BEGIN INPUT FOR THIS TASK

-- ==== Sys2Proof/Machine/Charter.lean ====
section
/-! DEFINITION. The charter and the table images (spec/11), their checks (R153, R180, R4 to R7, R18, R81) and the network they build
(R2, R5, R6, R8, R14, R42, R52). -/

namespace Sys2Proof.Machine

/-! ## The charter -/

/-- A value, or its default when out of range (R18, R81, R153). -/
def inRange (lo hi default x : Nat) : Nat := if lo ≤ x ∧ x ≤ hi then x else default

/-- R18: what the charter gives a line. -/
structure LineValues where
  params : LineParams
  listenTimeout : Nat
  permit : Bool
deriving DecidableEq, Repr

/-- An image descriptor. -/
structure ImageAt where
  addr : Nat
  count : Nat
deriving DecidableEq, Repr

/-- The charter as read (spec/11), defaults taken. -/
structure Charter where
  signature : List Byte
  version : Nat
  folioCount : Nat
  chainStart : Nat
  sweepInterval : Nat
  flushInterval : Nat
  zones : ImageAt
  sources : ImageAt
  valves : ImageAt
  stations : ImageAt
  points : ImageAt
  lines : Quad LineValues
  params : IncidentParams
deriving DecidableEq, Repr

/-- The bytes of the signature. -/
def signatureBytes : List Byte := [0x53, 0x47, 0x32, 0x36]

def readLineValues (m : Memory) (a : Nat) : LineValues where
  params :=
    { speed := (Speed.ofCode (m.number a 1)).getD .b9600
      window := inRange 2 255 Config.windowDefault (m.number (a + 1) 1)
      gap := inRange 2 250 Config.gapDefault (m.number (a + 2) 1) }
  listenTimeout := inRange 5 3600 Config.listenTimeoutDefault (m.number (a + 4) 2)
  permit := decide (m.number (a + 3) 1 = 1)

def readImageAt (m : Memory) (a : Nat) : ImageAt := { addr := m.number a 8, count := m.number (a + 8) 2 }

def readCharter (m : Memory) (a : Nat) : Charter where
  signature := m.bytes a 4
  version := m.number (a + 4) 2
  folioCount := m.number (a + 6) 2
  chainStart := m.number (a + 8) 2
  sweepInterval := inRange 1 250 Config.sweepIntervalDefault (m.number (a + 10) 2)
  flushInterval := inRange 10 5000 Config.flushIntervalDefault (m.number (a + 12) 2)
  zones := readImageAt m (a + 16)
  sources := readImageAt m (a + 32)
  valves := readImageAt m (a + 48)
  stations := readImageAt m (a + 64)
  points := readImageAt m (a + 80)
  lines := ⟨readLineValues m (a + 96), readLineValues m (a + 104), readLineValues m (a + 112), readLineValues m (a + 120)⟩
  params :=
    { class1 := inRange 1 1440 Config.class1Default (m.number (a + 128) 2)
      class2 := inRange 1 1440 Config.class2Default (m.number (a + 130) 2)
      class3 := inRange 1 1440 Config.class3Default (m.number (a + 132) 2)
      window := inRange 1 120 Config.correlationWindowDefault (m.number (a + 134) 2)
      radius := inRange 0 3 Config.correlationRadiusDefault (m.number (a + 136) 1)
      escalation := inRange 2 8 Config.escalationDefault (m.number (a + 137) 1) }

/-- R180, checks 1 to 4. -/
def Charter.fault (c : Charter) : Option FaultCode :=
  if c.signature ≠ signatureBytes then some .signature
  else if c.version ≠ 1 then some .version
  else if c.folioCount = 0 ∨ Config.folioMax < c.folioCount then some .size
  else if c.folioCount ≤ c.chainStart then some .reference
  else none

/-! ## Image entries -/

structure RawZone where
  customers : Nat
  tier : Nat
  gridX : Nat
  gridY : Nat
deriving DecidableEq, Repr

structure RawSource where
  point : Nat
  initial : Nat
deriving DecidableEq, Repr

structure RawValve where
  nodeA : Nat
  nodeB : Nat
  kind : Nat
  initial : Nat
  station : Nat
  travel : Nat
deriving DecidableEq, Repr

structure RawStation where
  line : Nat
  address : Byte
  kind : Nat
  poll : Nat
deriving DecidableEq, Repr

structure RawPoint where
  station : Nat
  slot : Nat
  zone : Nat
  settings : Settings
deriving DecidableEq, Repr

/-- The five images as read. -/
structure Images where
  zones : List RawZone
  sources : List RawSource
  valves : List RawValve
  stations : List RawStation
  points : List RawPoint
deriving DecidableEq, Repr

def readZone (m : Memory) (a : Nat) : RawZone where
  customers := m.number a 2
  tier := m.number (a + 2) 1
  gridX := m.number (a + 4) 2
  gridY := m.number (a + 6) 2

def readSourceEntry (m : Memory) (a : Nat) : RawSource where
  point := m.number a 2
  initial := m.number (a + 2) 1

def readValve (m : Memory) (a : Nat) : RawValve where
  nodeA := m.number a 1
  nodeB := m.number (a + 1) 1
  kind := m.number (a + 2) 1
  initial := m.number (a + 3) 1
  station := m.number (a + 4) 2
  travel := m.number (a + 6) 2

def readStation (m : Memory) (a : Nat) : RawStation where
  line := m.number a 1
  address := m.read (a + 1)
  kind := m.number (a + 2) 1
  poll := m.number (a + 3) 1

def readPoint (m : Memory) (a : Nat) : RawPoint where
  station := m.number a 2
  slot := m.number (a + 2) 1
  zone := m.number (a + 3) 1
  settings :=
    { ll := m.number (a + 4) 2
      l := m.number (a + 6) 2
      h := m.number (a + 8) 2
      hh := m.number (a + 10) 2
      deadband := m.number (a + 12) 2
      confirm := m.number (a + 14) 1
      stale := m.number (a + 16) 2 }

/-- The entries of an image, `size` bytes each. -/
def readEntriesAt {α : Type} (read : Nat → α) (size : Nat) (d : ImageAt) : List α :=
  (List.range d.count).map (fun i => read (d.addr + size * i))

def readImages (m : Memory) (c : Charter) : Images where
  zones := readEntriesAt (readZone m) 8 c.zones
  sources := readEntriesAt (readSourceEntry m) 4 c.sources
  valves := readEntriesAt (readValve m) 8 c.valves
  stations := readEntriesAt (readStation m) 8 c.stations
  points := readEntriesAt (readPoint m) 20 c.points

/-! ## Checks of the images (R180, checks 5 to 8) -/

/-- A start fault: code, table, entry. -/
structure StartFault where
  code : FaultCode
  table : Table
  entry : Nat
deriving DecidableEq, Repr

/-- Check 5: the counts, in the order of the descriptors. -/
def Charter.countFault (c : Charter) : Option StartFault :=
  let bad (t : Table) : Option StartFault := some { code := .size, table := t, entry := 0 }
  if c.zones.count = 0 ∨ Config.zoneMax < c.zones.count then bad .zones
  else if c.sources.count = 0 ∨ Config.sourceMax < c.sources.count then bad .sources
  else if Config.valveMax < c.valves.count then bad .valves
  else if Config.stationMax < c.stations.count then bad .stations
  else if Config.pointMax < c.points.count then bad .points
  else none

/-- The first entry of a list that fails its check, which sees the entries before it. -/
def firstBad {α : Type} (ok : List α → α → Bool) : List α → List α → Nat → Option Nat
  | _, [], _ => none
  | before, x :: rest, i => if ok before x then firstBad ok (before ++ [x]) rest (i + 1) else some i

/-- R180. -/
def stationOk (before : List RawStation) (x : RawStation) : Bool :=
  decide (x.line ≤ 3 ∧ 1 ≤ x.address.toNat ∧ x.address.toNat ≤ 250) && (StationKind.ofCode x.kind).isSome &&
    (PollClass.ofCode x.poll).isSome && before.all (fun y => y.line ≠ x.line ∨ y.address ≠ x.address) &&
    decide ((before.filter (fun y => y.line = x.line)).length < Config.stationsPerLine)

/-- R180. -/
def pointOk (stations : List RawStation) (zones : Nat) (before : List RawPoint) (x : RawPoint) : Bool :=
  (stations[x.station]?).any (fun s => StationKind.ofCode s.kind ≠ some .valve) && decide (x.slot ≤ 7) &&
    before.all (fun y => y.station ≠ x.station ∨ y.slot ≠ x.slot) && decide (x.zone < zones) && x.settings.ok

/-- R4. -/
def zoneOk (_before : List RawZone) (x : RawZone) : Bool :=
  (Tier.ofCode x.tier).isSome && decide (x.gridX ≤ Config.gridMax ∧ x.gridY ≤ Config.gridMax)

/-- R6. -/
def sourceOk (points : Nat) (_before : List RawSource) (x : RawSource) : Bool :=
  (SourceState.ofCode x.initial).isSome && decide (x.point = Config.noneHalf ∨ x.point < points)

/-- R1: a node of the network. -/
def nodePresent (zones sources node : Nat) : Bool :=
  if node < Config.zoneMax then decide (node < zones) else decide (node - Config.zoneMax < sources)

/-- R7: a REMOTE valve's station and travel limit, a MANUAL valve's absent code and initial position. -/
def valveKindOk (stations : List RawStation) (before : List RawValve) (x : RawValve) : Bool :=
  match ValveKind.ofCode x.kind with
  | some .remote =>
    (stations[x.station]?).any (fun s => StationKind.ofCode s.kind = some .valve ∨ StationKind.ofCode s.kind = some .combined) &&
      before.all (fun y => y.station ≠ x.station) && decide (5 ≤ x.travel ∧ x.travel ≤ 600)
  | some .manual => decide (x.station = Config.noneHalf ∧ x.initial ≤ Config.positionMax)
  | none => false

/-- R2, R7. -/
def valveOk (zones sources : Nat) (stations : List RawStation) (before : List RawValve) (x : RawValve) : Bool :=
  nodePresent zones sources x.nodeA && nodePresent zones sources x.nodeB && decide (x.nodeA ≠ x.nodeB) &&
    valveKindOk stations before x

/-- R180, checks 6 to 8. -/
def Images.fault (g : Images) : Option StartFault :=
  let bad (t : Table) (i : Option Nat) : Option StartFault := i.map (fun i => { code := .reference, table := t, entry := i })
  ((((bad .stations (firstBad stationOk [] g.stations 0)).orElse (fun _ =>
    bad .points (firstBad (pointOk g.stations g.zones.length) [] g.points 0))).orElse (fun _ =>
    bad .zones (firstBad zoneOk [] g.zones 0))).orElse (fun _ =>
    bad .sources (firstBad (sourceOk g.points.length) [] g.sources 0))).orElse (fun _ =>
    bad .valves (firstBad (valveOk g.zones.length g.sources.length g.stations) [] g.valves 0))

/-- R180: the whole of STARTING's checks; the charter, or the start fault, its entry 0 where the check names none (log 41). -/
def startCheck (m : Memory) (base : Nat) : Except StartFault (Charter × Images) :=
  let c := readCharter m base
  match c.fault with
  | some code => .error { code := code, table := .charter, entry := 0 }
  | none =>
    match c.countFault with
    | some f => .error f
    | none =>
      match (readImages m c).fault with
      | some f => .error f
      | none => .ok (c, readImages m c)

/-! ## Building the network (R2 to R8, R14, R42, R52) -/

/-- Indices of the entries that satisfy a test, ascending. -/
def indicesOf {α : Type} (xs : List α) (p : α → Bool) : List Nat := idsWhere xs p

/-- R2: the valve list of a node. -/
def Images.valvesAt (g : Images) (node : Nat) : List Nat := indicesOf g.valves (fun v => v.nodeA = node ∨ v.nodeB = node)

def Images.buildZone (g : Images) (z : Nat) (x : RawZone) : Zone where
  customers := x.customers
  tier := (Tier.ofCode x.tier).getD .low
  gridX := x.gridX
  gridY := x.gridY
  points := indicesOf g.points (fun p => p.zone = z)
  valves := g.valvesAt z
  fed := .fed
  supply := .supplied
  outage := none
  summary := none

def Images.buildSource (g : Images) (i : Nat) (x : RawSource) : Source where
  point := if x.point = Config.noneHalf then none else some x.point
  initial := (SourceState.ofCode x.initial).getD .out
  valves := g.valvesAt (sourceNode i)
  state := (SourceState.ofCode x.initial).getD .out

/-- R7, R8, R14. -/
def buildValve (x : RawValve) : Valve :=
  let kind := (ValveKind.ofCode x.kind).getD .manual
  let initial := if kind = .manual then some x.initial else none
  let ps := match initial with
    | some p => posStateOfPosition p
    | none => .unknown
  { nodeA := x.nodeA, nodeB := x.nodeB, kind := kind
    station := if kind = .remote then some x.station else none
    travelLimit := if kind = .remote then x.travel else 0
    initialPosition := initial, position := initial, posState := ps, motion := none, closedLimit := none, openLimit := none
    selector := none, movedUnplanned := false, noted := false, positionTime := none, passing := passingOf ps, claim := none
    staged := none, inFlight := none, dwellEnd := none, stopPending := false, settleNext := false }

/-- R42: the points of a station in ascending order of slot. -/
def Images.stationPoints (g : Images) (st : Nat) : List Nat :=
  ((List.range 8).map (fun slot => indicesOf g.points (fun p => p.station = st ∧ p.slot = slot))).flatten

/-- R7, R42: the REMOTE valve that names a station. -/
def Images.stationValve (g : Images) (st : Nat) : Option Nat :=
  g.valves.findIdx? (fun v => ValveKind.ofCode v.kind = some .remote ∧ v.station = st)

/-- R42; R39: on a line in LISTEN role the last-heard time is the run clock at the end of STARTING, as `roles` gives them. -/
def Images.buildStation (g : Images) (now : Time) (roles : Quad Role) (st : Nat) (x : RawStation) : Station where
  line := Fin.ofNat 4 x.line
  address := x.address
  kind := (StationKind.ofCode x.kind).getD .pressure
  pollClass := (PollClass.ofCode x.poll).getD .fast
  points := g.stationPoints st
  valve := g.stationValve st
  status := .unknown
  silent := 0
  busy := 0
  backoff := 0
  resume := .unknown
  lastReply := none
  replyRef := now
  lastHeard := if roles.get (Fin.ofNat 4 x.line) = .listen then some now else none

/-- R52. -/
def buildPoint (now : Time) (x : RawPoint) : Point where
  station := x.station
  slot := x.slot
  zone := x.zone
  settings := x.settings
  value := none
  quality := .unknown
  band := .normal
  pendingBand := none
  freshSince := now

/-- R40: a line at a successful STARTING, released through SETTLING. -/
def Line.atStart (now : Time) (v : LineValues) (x : Line) : Line :=
  { Line.atReset (decide (x.strapRole = .master)) with
    state := .settling
    params := v.params
    listenTimeout := v.listenTimeout
    permit := v.permit
    since := now }

def Quad.zip {α β γ : Type} (f : α → β → γ) (a : Quad α) (b : Quad β) : Quad γ :=
  ⟨f a.q0 b.q0, f a.q1 b.q1, f a.q2 b.q2, f a.q3 b.q3⟩

/-- R168: the marks of a successful STARTING. -/
def startMarks (g : Images) : Marks where
  urgent := []
  ordinary :=
    (List.range g.zones.length).map .zone ++ (List.range g.sources.length).map .source ++ (List.range g.valves.length).map .valve ++
      (List.range g.stations.length).map .station ++ (List.range g.points.length).map .point ++ allLines.map .line

/-- R181: the network of a successful STARTING. -/
def buildNet (c : Charter) (g : Images) (n : Net) : Net where
  mode := .running
  now := n.now
  valid := true
  zones := g.zones.mapIdx g.buildZone
  sources := g.sources.mapIdx g.buildSource
  valves := g.valves.map buildValve
  stations := g.stations.mapIdx (g.buildStation n.now (n.lines.map Line.strapRole))
  points := g.points.map (buildPoint n.now)
  lines := Quad.zip (Line.atStart n.now) c.lines n.lines
  survey := { Survey.atReset with pendingReal := true }
  plans := freeSlots Plan Config.planSlots
  incidents := freeSlots Incident Config.incidentSlots
  params := c.params
  outages := freeSlots Outage Config.outageSlots
  outageSeq := 0
  marks := startMarks g

end Sys2Proof.Machine
end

END INPUT FOR THIS TASK

* _EXERCISE GOAL_:
Among the entries above, find the line with "station := m.number (a + 4) 2" and the line with "def Charter.countFault (c"; give again exactly these two lines and all lines between them.

* _OUTPUT_:
  station := m.number (a + 4) 2
  travel := m.number (a + 6) 2

def readStation (m : Memory) (a : Nat) : RawStation where
  line := m.number a 1
  address := m.read (a + 1)
  kind := m.number (a + 2) 1
  poll := m.number (a + 3) 1

def readPoint (m : Memory) (a : Nat) : RawPoint where
  station := m.number a 2
  slot := m.number (a + 2) 1
  zone := m.number (a + 3) 1
  settings :=
    { ll := m.number (a + 4) 2
      l := m.number (a + 6) 2
      h := m.number (a + 8) 2
      hh := m.number (a + 10) 2
      deadband := m.number (a + 12) 2
      confirm := m.number (a + 14) 1
      stale := m.number (a + 16) 2 }

/-- The entries of an image, `size` bytes each. -/
def readEntriesAt {α : Type} (read : Nat → α) (size : Nat) (d : ImageAt) : List α :=
  (List.range d.count).map (fun i => read (d.addr + size * i))

def readImages (m : Memory) (c : Charter) : Images where
  zones := readEntriesAt (readZone m) 8 c.zones
  sources := readEntriesAt (readSourceEntry m) 4 c.sources
  valves := readEntriesAt (readValve m) 8 c.valves
  stations := readEntriesAt (readStation m) 8 c.stations
  points := readEntriesAt (readPoint m) 20 c.points

/-! ## Checks of the images (R180, checks 5 to 8) -/

/-- A start fault: code, table, entry. -/
structure StartFault where
  code : FaultCode
  table : Table
  entry : Nat
deriving DecidableEq, Repr

/-- Check 5: the counts, in the order of the descriptors. -/
def Charter.countFault (c : Charter) : Option StartFault :=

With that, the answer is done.